Вслед за белобрысым щуплым Колькой (навскидку я дала ему лет 12) в кабинет вошли мальчик постарше и женщина.
— Это Иха, братуха, — для верности указал пальцем Колька. — А это мать наша, Наталья. Семеновна по отцу, если писать станете, да только так ее никто не кличет.
— Вы уж простите, что я второго-то с собой привезла. Сподручней так, — тихо сказала Наталья.
— Да ничего, конечно, пусть посидит, — сказала я, не сомневаясь, что подростковые проблемы у нагловатого Кольки, а не у тихого Ихи (интересно, от какого имени эта явно домашняя кличка?), и светски осведомилась: — А издалека ли ехали?
Почему-то мне показалось, что эта семья живет не в городе. Не по ухваткам даже, а пахло от них как-то по-особенному. Водой и лесом.
— Да тут, недалеко, вы точно не знаете, — сказала мать и назвала поселок. — От нас в трех километрах, мы-то сами, считай, на хуторе живем…
Из своего туристского прошлого я знала этот приморский поселок: из Питера поезд ходит туда два раза в день, а от станции еще ехать на автобусе, которых тоже немного… Сколько же часов они добирались сюда и как и когда попадут обратно?
— Вы на машине?
Наталья отрицательно помотала головой.
— Так что привело вас ко мне? — я уже естественным образом насторожилась: с пустяками в такую дорогу не пустишься. И если речь о подростковых выкрутасах Кольки, зачем же все-таки она потащила с собой обоих сыновей?

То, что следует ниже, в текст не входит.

theorem ill_registerWrite_unaligned : Instr.wf (.registerWrite .host 5 0x43 0 none) = false := by decide +kernel
theorem ill_registerWrite_rival : Instr.wf (.registerWrite .host 5 0x40 0 (some ⟨.manager, 5, 0x41, 0⟩)) = false := by decide +kernel
theorem ill_latchWrite_unaligned : Instr.wf (.multiwordLatchWrite .host 5 0x42 0) = false := by decide +kernel
theorem ill_snapshotRead_unaligned : Instr.wf (.multiwordSnapshotRead .manager 5 0x41) = false := by decide +kernel
theorem ill_grantWrite_unaligned : Instr.wf (.grantWrite .host 0x306 0) = false := by decide +kernel
theorem ill_qosWrite_unaligned : Instr.wf (.qosWrite .host 0x301 0) = false := by decide +kernel
theorem ill_retuneDone_eyes : Instr.wf (.retuneDone [0, 8]) = false := by decide +kernel
theorem ill_dtsSample_sensors : Instr.wf (.dtsSample (List.replicate 7 (some 50))) = false := by decide +kernel
theorem ill_datapathWord_sample : Instr.wf (.datapathWord 0 0 [2048] 0) = false := by decide +kernel
theorem ill_datapathWord_clips : Instr.wf (.datapathWord 0 0 [5] 2) = false := by decide +kernel
theorem ill_calBlockEnd_loops : Instr.wf (.calBlockEnd 0 (stats [[0, 0, 0]] (List.replicate 8 2000))) = false := by decide +kernel
theorem ill_calBlockEnd_guard : Instr.wf (.calBlockEnd 0 (stats [[0, 0, 0, 0]] [2000])) = false := by decide +kernel
theorem ill_warmupEnd_loops : Instr.wf (.warmupEnd 0 true [[0, 0, 0, 0], [0]]) = false := by decide +kernel
theorem ill_ckhLoopEval_dividers : Instr.wf (.ckhLoopEval [5]) = false := by decide +kernel
theorem ill_dramRequest_unit : Instr.wf (.dramRequest 0 ⟨.bar2 8, false, 0x1F0, 32⟩) = false := by decide +kernel
theorem ill_dramCommandIssue_bank : Instr.wf (.dramCommandIssue 0 0 [32] 0) = false := by decide +kernel
theorem ill_snowplough_row : Instr.wf (.snowplough 0 0 (2 ^ 17)) = false := by decide +kernel
theorem ill_throttleDouble_row : Instr.wf (.throttleDouble 0 0 (2 ^ 17)) = false := by decide +kernel
theorem ill_bar2Read_empty : Instr.wf (.bar2Read .host 0 0 false) = false := by decide +kernel
theorem ill_bar2Write_empty : Instr.wf (.bar2Write .host 0 []) = false := by decide +kernel
theorem ill_descStream_multiple : Instr.wf (.descStream 4 ⟨⟨100, 2, false, 0⟩, []⟩) = false := by decide +kernel
theorem ill_descRead_short : Instr.wf (.descRead 4 ⟨⟨0, 0, false, 0⟩, []⟩ false) = false := by decide +kernel
theorem ill_descComplete_long : Instr.wf (.descComplete 4 ⟨2 ^ 24 + 64, 0, false, 0⟩) = false := by decide +kernel
theorem ill_descWrite_offset : Instr.wf (.descWrite 4 ⟨⟨64, 1, false, 32⟩, []⟩ (List.replicate 64 0)) = false := by decide +kernel
theorem ill_descWrite_bytes : Instr.wf (.descWrite 4 ⟨⟨64, 1, false, 0⟩, []⟩ (List.replicate 63 0)) = false := by decide +kernel
theorem ill_descRead_heads : Instr.wf (.descRead 4 ⟨⟨64, 1, false, 0⟩, [(5, ⟨10, 1, false, 0⟩)]⟩ false) = false := by decide +kernel
theorem ill_numvfsWrite : Instr.wf (.numvfsWrite 9 true true) = false := by decide +kernel
theorem ill_fuseLoadDone_slot : Instr.wf (.fuseLoadDone 1 [4] true) = false := by decide +kernel
theorem wf_descWrite : Instr.wf (.descWrite 4 ⟨⟨64, 1, false, 128⟩, [(5, ⟨128, 1, false, 64⟩)]⟩ (List.replicate 64 0)) = true := by decide +kernel
theorem wf_calBlockEnd : Instr.wf (.calBlockEnd 0 (stats [[0, 0, 0, 0]] (List.replicate 8 2000))) = true := by decide +kernel

/-! ### Worked examples of the manual, and published vectors of the hash it names -/

/-- Current budget, "Worked case": four EYE units and 372 held VDD_CORE tickets, budget 400, RESERVE 16, dividers 24 to 48. -/
def boostE : Eng :=
  let e := ((((((up.eng.put Pg.BUD BUD.BUDGET.CORE 400).put Pg.BUD BUD.BUDGET.ADC 160).put Pg.BUD BUD.CKH_LOOP.EN 1).put Pg.BUD
    BUD.CKH_LOOP.RESERVE 16).put Pg.CLK CLK.CKH.MIN_DIV 24).put Pg.CLK CLK.CKH.MAX_DIV 48).put Pg.CLK CLK.CKH.DIV 48
  let f := (List.range 4).foldl (fun a h => (a.put (Pg.HIS h) HDR.CTL.EN 1).put (Pg.HIS h) HIS.CFG.TYPE 1) e
  f.setTix 0 372 0

/-- Step 1: the loop takes 12 boost tickets and its target is 37. -/
def slack25 : List Int := List.replicate 25 500

theorem ex_boost_target : (boostE.ckhEval slack25).bud.target = 37 ∧ (boostE.ckhEval slack25).bud.boost = 12 := by decide +kernel

/-- Steps 2 and 3: 19 tickets are granted against boost; three steps of the divider, 37 to 40, bring free to 1, and it stays there. -/
def reclaimE : Eng := ((boostE.ckhEval slack25).put Pg.CLK CLK.CKH.DIV 37).setTix 1 19 0

theorem ex_boost_reclaim :
    reclaimE.freeC = -3 ∧ reclaimE.ckhStep.ckhStep.ckhStep.div = 40 ∧ reclaimE.ckhStep.ckhStep.ckhStep.bud.boost = 8 ∧
      reclaimE.ckhStep.ckhStep.ckhStep.freeC = 1 ∧ reclaimE.ckhStep.ckhStep.ckhStep.ckhStep.div = 40 := by decide +kernel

— Чего нам с Ихой делать? — вот вопрос. Завуч в школе мне сказала: поезжай-ка ты, Наталья, — и адрес дала. И вот. Кольку я взяла, как он один у нас в семье бойкий, и объяснить про брата чего-нито сможет. Сам-то Иха, может, станет с вами разговаривать, а может, и вовсе нет. И я тут ничего поделать не могу. Колька, как завуч сказала, что у него такое?
— «Аутизм» сказала.
«Ох! — мысленно охнула я. — Если это и вправду аутизм, то что же я им скажу? Что я за всю свою практику плотно работала всего с четырьмя детьми-аутистами, которые так аутистами и остались? Что аутизм не лечится?.. Они проделали такую дорогу… Допустим, я назову им места и людей, которые имеют реальный опыт работы с такими детьми, и что? Они же со своего хутора все равно не смогут в Питер ездить… Впрочем, ведь Иха, получается, как-то учится в обычной деревенской школе и, значит…»
— Будет он с вами говорить. Только вы его сами спросите чего, — сказал Колька.
— Иха — это от какого имени? — спросила я.
— Ихтиандр. Кличка, — ответил Иха. Голос у него был странный — тихий и как будто идущий из другого угла комнаты. — А это правда вы про собаку Раджа рассказы написали? И про белую мышь?
— Да, я, — я не сразу сориентировалась. — А ты читал?
— Он у нас в поселковой библиотеке все, что про животных есть, прочитал, — с явной гордостью за брата сказал Колька. — И еще всякое другое. А вот в меня книжки вообще не лезут. Я стрелялки в компьютер люблю и боевики. А у Ихи никакого аутизма нет, завучиха врет все, я в инете читал, он в глаза смотрит, просто его в детстве поленом придавило, мне дед рассказывал. А по-русски он мало говорит, потому что у него другие языки есть, вот хоть тот, на котором он с Касей общается, а еще он может весной как дятел стучать, и самки отзываются… А помнишь, мать, как он созвал летучих мышей и пришел в поселок…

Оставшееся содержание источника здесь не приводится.